The one place where visual cues were missed was in mediating who got to talk. In teams larger than about six, people tended to step on each other. The best solution was to support a parallel texting capability (in or outside the collaborative applications) to “pass the baton.” Where whiteboarding could be used, requesting control was accomplished that way.
 
The final point, another one with support of all the companies, was that web collaboration based on whiteboard and file sharing, and parallel application access capability were the closest thing to the right answer that’s widely available. Pure communications-centric collaboration, video or voice, group or pair-wise, quickly became unsatisfactory because workers were not guided into a common context. Visual representations of what was being discussed were far more important than representations of other workers.
 
The technical people in the companies were fairly consistent in saying that if they could have used cloud tools to “mash-up” ad hoc panels, representing both the topic of the WFH discussion and the communications tools, and then present them in a customized way to each collaborator, they would have achieved greater productivity and faster.
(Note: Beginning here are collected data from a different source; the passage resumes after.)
/-- While the fabric is not up a request is dropped; one older than 1 ms is dropped and counted; one of another
incarnation is answered PEER_RESET, one that fails a check its status, and an atomic with an APPLIED receipt its
stored reply, with memory unchanged. One that passes and whose line is free is applied: it writes what it stores,
nothing else, is answered OK with the old value, and an atomic leaves an APPLIED receipt; on a busy line it waits,
and with 64 waiting is answered BUSY_HOT. A line serves its next request 8 ns after the last. 100 us free the
starvation token, 2 ms a receipt. An answer without its operation counts LATE; one to an operation of one packet
completes it, or arms a hot retry. Loss and hot retries send again at their time, the attempt window completes
BUSY_HOT, and 2 ms complete OUTCOME_UNKNOWN. (R393, R397, R398, R399, R401, R402, R403, R404, R405, R409, R410, R411) -/
def Obligations.FabricTraffic : Prop :=
  ∀ (s : State), s.held = [] → s.canonical = true →
    let sends (t : State) (p : FabReply) : Prop :=
      let w := s.routeOf (reqNode p.tag)
      (reqNode p.tag = s.nodeId → t.localReps = s.localReps ++ [p]) ∧
      (reqNode p.tag ≠ s.nodeId → bitOf w 15 = true → s.linkSt (22 + bitsOf w 1 0) (bitsOf w 4 2) ≠ 0 →
        ∃ u, (t.link (22 + bitsOf w 1 0) (bitsOf w 4 2)).queue = (s.link (22 + bitsOf w 1 0) (bitsOf w 4 2)).queue ++ [u] ∧
          u.msg = .rep p ∧ u.level = 2)
    let old (r : FabReq) : Nat := if r.kind = .rld ∨ r.kind = .rat then s.num r.off r.size else 0
    let data (r : FabReq) : List Byte := if r.kind = .rat then leBytes r.size (atomicNew r.akind (old r) r.operand r.cmp r.size)
      else if r.kind = .rst ∨ r.kind = .put then r.data else []
    let reply (r : FabReq) : FabReply := answerOf r stOK (old r) 0 false (if r.kind = .get then s.bytes r.off r.size else [])
    let applied (t : State) (r : FabReq) : Prop := sends t (reply r) ∧ t.steps = s.steps ∧ t.remote = s.remote ∧
      (∀ i b, (data r)[i]? = some b → t.byte (r.off + i) = b) ∧
      ∀ a, (a < r.off ∨ r.off + (data r).length ≤ a) → t.byte a = s.byte a
    (∀ (r : FabReq) (i : Nat),
      let k := homeDie r.off - 22
      let c := Instr.fabricRequestArrival (some r) i
      let fresh := s.fabricUp = true ∧ s.tbNs 2 - r.sent ≤ 1000000 ∧ r.incarn = s.fld R.lpnNode 22 [] 23 16
      let x := (s.lineOf k (r.off / 64)).getD { line := r.off / 64, freeLc := 0 }
      let small := r.kind = .rld ∨ r.kind = .rst ∨ r.kind = .rat
      let passes := fresh ∧ s.fabCheck r = stOK ∧ r.kind ≠ .copy ∧ r.kind ≠ .release ∧
        (r.kind = .rat → s.receiptFor k r = none ∧ (s.receiptsOf k).length < 65536)
      let isHolder := ∃ lc, (s.home k).token = some (r.tag, r.stamp, lc)
      (s.fabricUp = false → exec c s = .next s) ∧
      (s.fabricUp = true → 1000000 < s.tbNs 2 - r.sent →
        Runs c s (fun t => s.keeps t ∧ t.homes = s.homes ∧ t.localReps = s.localReps ∧ t.links = s.links ∧
          t.fld R.lpnRcpt2 (homeDie r.off) [] 63 32 = satAdd (s.fld R.lpnRcpt2 (homeDie r.off) [] 63 32) 1 (2 ^ 32 - 1))) ∧
      (s.fabricUp = true → s.tbNs 2 - r.sent ≤ 1000000 → r.incarn ≠ s.fld R.lpnNode 22 [] 23 16 →
        Runs c s (fun t => s.keeps t ∧ t.homes = s.homes ∧ sends t (answerOf r stPeerReset 0 0 false []))) ∧
      (fresh → s.fabCheck r ≠ stOK → r.kind ≠ .release → (r.kind = .rat → s.receiptFor k r = none) →
        Runs c s (fun t => s.keeps t ∧ t.homes = s.homes ∧ sends t (answerOf r (s.fabCheck r) 0 0 false []))) ∧
      (∀ y p, fresh → r.kind = .rat → s.receiptFor k r = some y → y.reply = some p →
        Runs c s (fun t => s.keeps t ∧ t.homes = s.homes ∧ sends t p)) ∧
      (passes → s.unobserved → s.fabBad r = none → s.mirrored r = none → s.reqHeld r = false → ¬ isHolder →
        (small → x.queue = [] ∧ x.freeLc ≤ s.lc) →
        Runs c s (fun t => applied t r ∧
          (small → t.lineOf k (r.off / 64) = some { x with freeLc := s.lc + 8 }) ∧
          (r.kind = .rat → ∃ y ∈ (t.home k).receipts, y.tag = r.tag ∧ y.stamp = r.stamp ∧ y.lc = s.lc ∧
            y.reply = some (reply r)))) ∧
      (passes → small → ¬ isHolder → x.queue ≠ [] ∨ s.lc < x.freeLc →
        (x.queue.length < 64 → (x.queue = [] → s.tracked k < 256) →
          Runs c s (fun t => s.keeps t ∧ t.localReps = s.localReps ∧ t.links = s.links ∧
            t.lineOf k (r.off / 64) = some { x with queue := x.queue ++ [r] })) ∧
        (64 ≤ x.queue.length →
          Runs c s (fun t => s.keeps t ∧ (t.home k).lines = (s.home k).lines ∧
            sends t (answerOf r stBusyHot 0 (max 1 (cdiv (x.queue.length * 8) 100)) false []))))) ∧
    (∀ (i : Nat) (r : FabReq), s.localReqs[i]? = some r →
      exec (.fabricRequestArrival none i) s = exec (.fabricRequestArrival (some r) i) { s with localReqs := s.localReqs.eraseIdx i }) ∧
    (∀ (die line : Nat) (x : FabLine) (r : FabReq) (rest : List FabReq), s.lineOf (die % 4) line = some x → x.queue = r :: rest →
      r.kind ≠ .copy → s.reqHeld r = false → s.unobserved → s.fabBad r = none → s.mirrored r = none →
      Runs (.hotLineServe die line) s (fun t => applied t r ∧ t.lc = max s.lc x.freeLc ∧
        t.lineOf (die % 4) line = some { x with queue := rest, freeLc := t.lc + 8 })) ∧
    (∀ (die tag : Nat) (stamp : Int) (lc : Nat), (s.home (die % 4)).token = some (tag, stamp, lc) →
      Runs (.hotTokenTimeout die) s (fun t => s.keeps t ∧ t.lc = max s.lc (lc + 100000) ∧
        t.home (die % 4) = { s.home (die % 4) with token := none })) ∧
    (∀ (die lc : Nat), (((s.home (die % 4)).receipts.filter (fun r => r.reply.isSome)).map (fun r => r.lc)).min? = some lc →
      Runs (.receiptExpiry die) s (fun t => s.keeps t ∧ t.lc = max s.lc (lc + 2000000) ∧
        (t.home (die % 4)).receipts = (s.home (die % 4)).receipts.filter (fun r => !(r.expired t.lc)))) ∧
    (∀ (die i : Nat) (p : FabReply), s.opOfReply p = none →
      Runs (.fabricReplyArrival die (some p) i) s (fun t => s.keeps t ∧ t.host = s.host ∧
        t.fld R.lpnReqstat (lupin die) [] 63 48 = satAdd (s.fld R.lpnReqstat (lupin die) [] 63 48) 1 (2 ^ 16 - 1))) ∧
    (∀ (die i : Nat) (p : FabReply), s.localReps[i]? = some p →
      exec (.fabricReplyArrival die none i) s =
        exec (.fabricReplyArrival die (some p) i) { s with localReps := s.localReps.eraseIdx i }) ∧
    (∀ (o : RemoteOp) (u : SeqUnit) (c : Nat) (x : FabPkt), s.remote = [o] → o.issuer = .ctx u c → o.status = none →
      o.pkts = [x] → x.result = none → s.unobserved →
      let pkt (t : State) (y : FabPkt) : Prop := t.remote = [{ o with pkts := [y] }] ∧ t.mem = s.mem ∧ t.seqs = s.seqs
      let done (t : State) (st : Nat) : Prop := t.seqs = s.seqs ∧ ∃ z, t.remote = [z] ∧ z.id = o.id ∧ z.status = some st
      (∀ (die i : Nat) (p : FabReply), p.tag = o.tag → p.stamp = o.stamp → p.pkt = 0 →
        (p.full = false → p.status ≤ 10 → p.status ≠ stBusyHot →
          Runs (.fabricReplyArrival die (some p) i) s (fun t => done t p.status ∧
            (p.status = stOK → ∃ z, t.remote = [z] ∧ z.value = p.value) ∧
            (o.kind = .get ∧ p.status = stOK ∧ o.orphan = false →
              (∀ j b, (p.data.take (o.pktSize 0))[j]? = some b → t.byte (o.loc + j) = b) ∧
              ∀ a, (a < o.loc ∨ o.loc + (p.data.take (o.pktSize 0)).length ≤ a) → t.byte a = s.byte a) ∧
            (o.kind ≠ .get → t.mem = s.mem))) ∧
        (p.full = false → p.status = stBusyHot → s.lc < o.t0 + 500000 →
          Runs (.fabricReplyArrival die (some p) i) s (fun t => pkt t
            { x with hots := x.hots + 1, hint := p.hint, answered := true, hotDue := some (s.lc + 100 * p.hint) }))) ∧
      (x.answered = false → x.losses < 8 → x.lastLc + 20000 ≤ o.t0 + 500000 →
        Runs (.lossRetry o.id) s (fun t => t.lc = max s.lc (x.lastLc + 20000) ∧ pkt t
          { x with sent := x.sent + 1, lastLc := t.lc, losses := x.losses + 1, answered := false, hotDue := none } ∧
          (o.local_ = true → ∃ q, t.localReqs = s.localReqs ++ [q] ∧ q.tag = o.tag ∧ q.stamp = o.stamp ∧ q.off = o.addr))) ∧
      (∀ due, x.hotDue = some due → due ≤ o.t0 + 500000 →
        Runs (.hotRetry o.id) s (fun t => t.lc = max s.lc due ∧ pkt t
          { x with sent := x.sent + 1, lastLc := t.lc, answered := false, hotDue := none } ∧
          (o.local_ = true → ∃ q, t.localReqs = s.localReqs ++ [q] ∧ q.tag = o.tag ∧ q.stamp = o.stamp ∧ q.off = o.addr))) ∧
      Runs (.attemptWindowClose o.id) s (fun t => t.lc = max s.lc (o.t0 + 500000) ∧ t.mem = s.mem ∧
        (x.hots = x.sent → done t stBusyHot) ∧ (x.hots ≠ x.sent → t.remote = s.remote)) ∧
      Runs (.outcomeUnknownTimeout o.id) s (fun t => t.lc = max s.lc (o.t0 + 2000000) ∧ t.mem = s.mem ∧ done t stUnknown))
That suggests that something customizable rather than customized would be the most important contribution to WFH success.
 
We are more dependent on information technology today than we’ve ever been, and yet it’s clear that we’ll become even more dependent in the future. Unless we want to assume that there will never be another driver for WFH like COVID-19, we need to think in terms of framing our information and communications tools contextually, or we’ll risk losing the WFH option completely.